-- ==== Sys2Proof/Machine/Rce.lean ====
section
/-! DEFINITION. The record engine (chapter 10): rows, blocks and the chain, export, trigger units, capture sets, measurements and
envelopes. -/
namespace Sys2Proof.Machine

/-! ## Blocks and the chain (R297 to R300) -/

/-- The 256-byte header of the open block (R297), but for PREV_HASH and PREV_SIG, which are written when they are known. -/
def Chain.header (c : Chain) : List Nat :=
  wordBytes [0x424E4D41, 0x01000001] ++ leBytes 8 c.blkseq ++ leBytes 8 c.id

def Chain.tail (c : Chain) : List Nat :=
  let z : Stamp := ⟨0, 0, 0⟩
  let f := if c.nrows = 0 then z else c.first
  let l := if c.nrows = 0 then z else c.last
  wordBytes [c.len, c.nrows, f.w0, f.w1, f.w2, l.w0, l.w1, l.w2, b2n c.signed + 2 * b2n c.isSeal + 4 * b2n c.gap, c.slot] ++
    leBytes 8 Config.keyId

/-- Writes the header fields of the open block. -/
def State.writeHeader (s : State) (c : Chain) : State :=
  (s.wrList (ringAddr c.slot) c.header).wrList (ringAddr c.slot + 0x48) c.tail

/-- Shows the open block in the registers. -/
def State.syncChain (s : State) (c : Chain) : State :=
  let s := (s.setNum64 Reg.RCE_CHAIN_LO Reg.RCE_CHAIN_HI c.id).setNum64 Reg.RCE_BLKSEQ_LO Reg.RCE_BLKSEQ_HI c.blkseq
  s.setFld F.RCE_WR_SLOT_SLOT c.slot

/-- EXPORTING and RCE_EXP_SLOT (R302). -/
def State.syncExport (s : State) : State :=
  let s := s.setFld F.RCE_STATUS_EXPORTING (b2n (!s.rce.exp.isEmpty && s.flag F.RCE_CTRL_EXP_EN))
  match s.rce.exp with
  | b :: _ => s.setFld F.RCE_EXP_SLOT_SLOT b.slot
  | [] => match s.rce.chain with
    | some c => s.setFld F.RCE_EXP_SLOT_SLOT c.slot
    | none => s

/-- A block about to be overwritten is lost to export (R302). -/
def State.dropExport (s : State) (slot : Nat) : State :=
  if s.rce.exp.any (fun b => b.slot == slot) then
    let s := s.setRce { s.rce with exp := s.rce.exp.filter (fun b => b.slot != slot) }
    let s := (s.count Reg.RCE_EXP_LOST 1).setFld F.RCE_STATUS_EXP_LOST 1
    s.log 0x0915 0 (s.num Reg.RCE_EXP_LOST)
  else s

/-- Opens a block in a slot: the slot is zeroed and the header begun (R297). -/
def State.openBlock (s : State) (c : Chain) : State :=
  let s := (s.dropExport c.slot).clearMem (ringAddr c.slot) 0x100000
  let s := s.writeHeader c
  ((s.setRce { s.rce with chain := some c, boat := { s.rce.boat with slot := some c.slot } }).syncChain c).syncExport

/-- The block after `c`. -/
def Chain.succ (c : Chain) (await : Option Nat) (isSeal : Bool) : Chain :=
  { c with
    blkseq := c.blkseq + 1, slot := (c.slot + 1) % 28672, len := 0, nrows := 0, gap := false, signed := false
    isSeal := isSeal, due := false, await := await }

/-- The DRBG gives a value unless it has stopped (R523). -/
def State.rngOk (s : State) : Bool := !s.flag F.VLT_STATUS_ENTROPY_FAIL

/-- Starts a chain (R300). -/
def State.recStart (s : State) : State :=
  let old := s.rce.boat.chain
  let drawn := Config.drbg s.fresh % 2 ^ 64
  let base := match old with | some o => (o.1 + 1) % 2 ^ 64 | none => Config.keyId % 2 ^ 64
  let id := if s.rngOk then drawn else base % 2 ^ 63 + 2 ^ 63
  let s := if s.rngOk then s.takeFresh 1 else s.setFld F.RCE_STATUS_NORAND 1
  let slot := match s.rce.boat.slot with | some k => (k + 1) % 28672 | none => 0
  let c : Chain := ⟨id, 0, slot, 0, 0, ⟨0, 0, 0⟩, ⟨0, 0, 0⟩, 0, false, false, false, false, none, none⟩
  let s := s.setRce { s.rce with dgseq := 0 }
  let s := s.openBlock c
  let (pid, pseq) := match old with | some o => (o.1, o.2.1) | none => (0, 0)
  let s := s.recModule 1 (s.num Reg.RPC_CAUSE) [(pid % 2 ^ 32, pid / 2 ^ 32), (pseq % 2 ^ 32, pseq / 2 ^ 32)]
  let s := (s.setFld F.RCE_STATUS_RUNNING 1).setFld F.RCE_STATUS_RUN_CHG 1
  let s := s.log 0x0910 0 (id % 2 ^ 32)
  s.logIf (!s.rngOk) 0x091C 0 (id % 2 ^ 32)

/-- A write of 1 to RUN: a chain starts, after the SEAL block of one that is still ending (R300). -/
def State.recRun (s : State) : State :=
  let was := s.flag F.RCE_CTRL_RUN
  let s := s.setFld F.RCE_CTRL_RUN 1
  if was then s else match s.rce.chain with | none => s.recStart | some _ => s

/-- RECORD_START (R300). -/
def execRecordStart (s : State) : Host.Outcome State Fault Refusal := .next s.recRun

/-- With RUN = 0 and every open row closed, the block closes (R300). -/
def State.stopCheck (s : State) : State :=
  match s.rce.chain with
  | some c => if c.stop = some [] && !c.isSeal then s.setRce { s.rce with chain := some { c with due := true } } else s
  | none => s

/-- A write of 0 to RUN: the rows now open may still close (R300). -/
def State.recStop (s : State) : State :=
  let s := s.setFld F.RCE_CTRL_RUN 0
  match s.rce.chain with
  | some c =>
    if c.stop.isSome then s
    else
      let rows := (List.range 8).flatMap (fun m => ((s.recCrew m).rows.map (fun r => (m, r.cseq))))
      (s.setRce { s.rce with chain := some { c with stop := some rows } }).stopCheck
  | none => s

/-- RECORD_STOP (R300). -/
def execRecordStop (s : State) : Host.Outcome State Fault Refusal := .next s.recStop

/-- Closes the open block (R298 to R300): it waits for its HASH and its export; the SEAL block ends the chain, any other is followed
by the next block, which takes the rows of the row buffer. -/
def State.closeBlock (s : State) (c : Chain) : State :=
  let s := s.writeHeader c
  let b : ClosedBlk := ⟨c.id, c.blkseq, c.slot, none, 0⟩
  let s := s.setRce { s.rce with
    closed := s.rce.closed ++ [b]
    exp := if s.flag F.RCE_CTRL_EXP_EN then s.rce.exp ++ [b] else s.rce.exp
    boat := { s.rce.boat with chain := some (c.id, c.blkseq, 0) } }
  if c.isSeal then
    let s := s.setRce { s.rce with chain := none, buffer := [] }
    let s := (s.setFld F.RCE_STATUS_RUNNING 0).setFld F.RCE_STATUS_RUN_CHG 1
    let s := s.log 0x0911 0 (min (c.blkseq + 1) 0xFFFFFFFF)
    if s.flag F.RCE_CTRL_RUN then s.recStart else s.syncExport
  else
    let ends := c.stop == some [] && s.rce.buffer.isEmpty
    let s := s.openBlock (c.succ (if ends || c.blkseq % 64 == 63 then some c.blkseq else none) ends)
    let rows := s.rce.buffer
    let s := s.setRce { s.rce with buffer := [] }
    (rows.foldl State.appendRow s).stopCheck

/-- BLOCK_CLOSE (R298, R299): a block whose closing condition is met closes once nothing of it is awaited. -/
def execBlockClose (s : State) : Host.Outcome State Fault Refusal :=
  match s.rce.chain with
  | some c => .next (if c.due && s.blockReady c then s.closeBlock c else s)
  | none => .next s

/-- BLOCK_TIMEOUT (R298): BLOCK_MS has passed since the open block's first row. -/
def execBlockTimeout (s : State) : Host.Outcome State Fault Refusal :=
  match s.rce.chain with
  | some c =>
    if c.nrows = 0 ∨ s.time.cycle < c.since + 600000 * s.fld F.RCE_BLOCK_MS_BLOCK_MS then .next s
    else if s.blockReady c then .next (s.closeBlock { c with due := true })
    else .next (s.setRce { s.rce with chain := some { c with due := true } })
  | none => .next s

/-- BLOCK_HASH_DONE (R298): the oldest closed block's HASH goes to RCE_LAST_HASH, to the next block's PREV_HASH, to the boathouse and to
the export. -/
def execBlockHashDone (s : State) : Host.Outcome State Fault Refusal :=
  match s.rce.closed with
  | [] => .next s
  | b :: rest =>
    let h := sha384 (s.rdList (ringAddr b.slot) 0x100000)
    let s := (List.range 12).foldl (fun s w => s.setNum (Reg.RCE_LAST_HASH w) (ofLe ((hashBytes h).drop (4 * w) |>.take 4))) s
    let s := s.setRce { s.rce with
      closed := rest
      exp := s.rce.exp.map (fun x => if x.id == b.id && x.blkseq == b.blkseq then { x with hash := some h } else x)
      boat := { s.rce.boat with chain := some (b.id, b.blkseq, h) } }
    match s.rce.chain with
    | some c => .next (if c.id = b.id ∧ c.blkseq = b.blkseq + 1 then s.wrList (ringAddr c.slot + 0x18) (hashBytes h) else s)
    | none => .next s

/-- BLOCK_SIGNED (R299): `ok`, the vault has signed the awaited block. -/
def execBlockSigned (ok : Bool) (s : State) : Host.Outcome State Fault Refusal :=
  match s.rce.chain, s.rce.closed with
  | some c, [] =>
    match c.await with
    | none => .next s
    | some b =>
      let h := match s.rce.boat.chain with | some x => x.2.2 | none => 0
      let msg := leBytes 8 c.id ++ leBytes 8 b ++ hashBytes h
      let c' := { c with await := none, signed := ok, due := c.due || c.isSeal }
      let s := if ok then s.wrList (ringAddr c.slot + 0x80) ((Config.deviceSign (sha384 msg)).take 96)
               else (s.setFld F.RCE_STATUS_SIGN_FAIL 1).log 0x0916 0 (b % 2 ^ 32)
      .next (s.setRce { s.rce with chain := some c' })
  | _, _ => .next s

/-! ## Export and retransmission (R301 to R304) -/

/-- A datagram header (R301). -/
def dgHeader (dkind dgseq frag id blkseq slot crc : Nat) (hash : List Nat) : List Nat :=
  wordBytes [0x444E4D41] ++ leBytes 2 1 ++ leBytes 2 dkind ++ leBytes 4 dgseq ++ leBytes 2 frag ++ leBytes 2 128 ++
    leBytes 8 id ++ leBytes 8 blkseq ++ wordBytes [slot, crc] ++ hash ++ leBytes 8 0

/-- A datagram with a fragment of a ring slot. -/
def State.fragment (s : State) (dkind dgseq frag id blkseq slot hash : Nat) : List Nat :=
  let pay := s.rdList (ringAddr slot + 8192 * frag) 8192
  dgHeader dkind dgseq frag id blkseq slot (crc32c pay) (hashBytes hash) ++ pay

/-- EXPORT_DATAGRAM (R301, R302): the next fragment of the oldest hashed block. -/
def execExportDatagram (s : State) : Host.Outcome State Fault Refusal :=
  match s.flag F.RCE_CTRL_EXP_EN, s.rce.exp with
  | true, b :: rest =>
    match b.hash with
    | none => .next s
    | some h =>
      let s := s.emit (.frame 1 (s.fragment 0 (s.rce.dgseq % 2 ^ 32) b.frag b.id b.blkseq b.slot h))
      let s := s.setRce { s.rce with
        dgseq := s.rce.dgseq + 1
        exp := if b.frag = 127 then rest else { b with frag := b.frag + 1 } :: rest }
      .next s.syncExport
  | _, _ => .next s

/-- A refusal datagram (R304); the HASH it carries is a value the spec does not state. -/
def State.retxRefuse (s : State) (id blkseq slot reason : Nat) : State :=
  let (h, s) := s.freshNat
  let s := s.emit (.frame 1 (dgHeader 2 0xFFFFFFFF reason id blkseq slot (crc32c []) (leBytes 48 h)))
  (s.setFld F.RCE_STATUS_RETX_REF 1).log 0x0917 0 (reason + slot % 2 ^ 16 * 2 ^ 16)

What to work on: Count the lines in the records above that contain "still", please, and give the number without any other words.

Expected answer: 2